(DATA RECORDS begins)
-- ==== Sys2Proof/Syntax.lean ====
section
/-! DEFINITION. The operations of SPISEQ as syntax: the register names of the window (R11), the directions of an
access, the values carried beside a command (R63), the coded forms `RA16` and `SC8` (R60, R63), and the one inductive
`Instr`, a constructor for every row of spec/opcode_table.json. -/

namespace Sys2Proof

/-- The names of the eight offsets of the register window (R11, R61); semantics attach to the name (R62). -/
inductive Reg where
  | ctrl
  | stat
  | fifo
  | rsva
  | rdeng
  | cs
  | rsvb
  | rsv7
  deriving DecidableEq, Repr

/-- The direction of a register access (R60 field `WR`). -/
inductive Dir where
  | read
  | write
  deriving DecidableEq, Repr

/-- The operands of a command, "carried beside the code as values and not serialised into bits" (R63). A command uses
the ones its row names; `ctx` is the flash context of `XFER` and the opaque context of `SHUTDOWN`, both ignored (R31). -/
structure CommandArgs where
  /-- `selector` of `INIT`: a string, or absent. -/
  selector : Option String := none
  /-- `W` of `XFER`. -/
  w : Nat := 0
  /-- `R` of `XFER`. -/
  r : Nat := 0
  /-- `wb_base` of `XFER`. -/
  wbBase : Nat := 0
  /-- `rb_base` of `XFER`. -/
  rbBase : Nat := 0
  /-- The opaque context. -/
  ctx : Nat := 0
  deriving DecidableEq, Repr

/-- The two coded forms (R60, R63): a 16-bit access word, or an 8-bit command code with its operands. -/
inductive Code where
  | ra16 (word : BitVec 16)
  | sc8 (op : Byte) (args : CommandArgs)
  deriving DecidableEq, Repr

/-- The operations, one constructor per row of spec/opcode_table.json: the sixteen of the RA set (R61) and the three
commands of the SC set (R63). -/
inductive Instr where
  | rdCtrl
  | wrCtrl (v : Byte)
  | rdStat
  | wrStat (v : Byte)
  | rdFifo
  | wrFifo (v : Byte)
  | rdRsva
  | wrRsva (v : Byte)
  | rdRdeng
  | wrRdeng (v : Byte)
  | rdCs
  | wrCs (v : Byte)
  | rdRsvb
  | wrRsvb (v : Byte)
  | rdRsv7
  | wrRsv7 (v : Byte)
  | init (selector : Option String)
  | xfer (w r : Nat) (wbBase rbBase : Nat) (ctx : Nat)
  | shutdown (ctx : Nat)
  deriving DecidableEq, Repr

end Sys2Proof
end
(DATA RECORDS ends)
- TASK INSTRUCTIONS:
Copy every line above that includes the string "constructor".

- OUTPUT FOR THIS TASK:
`Instr`, a constructor for every row of spec/opcode_table.json. -/
/-- The operations, one constructor per row of spec/opcode_table.json: the sixteen of the RA set (R61) and the three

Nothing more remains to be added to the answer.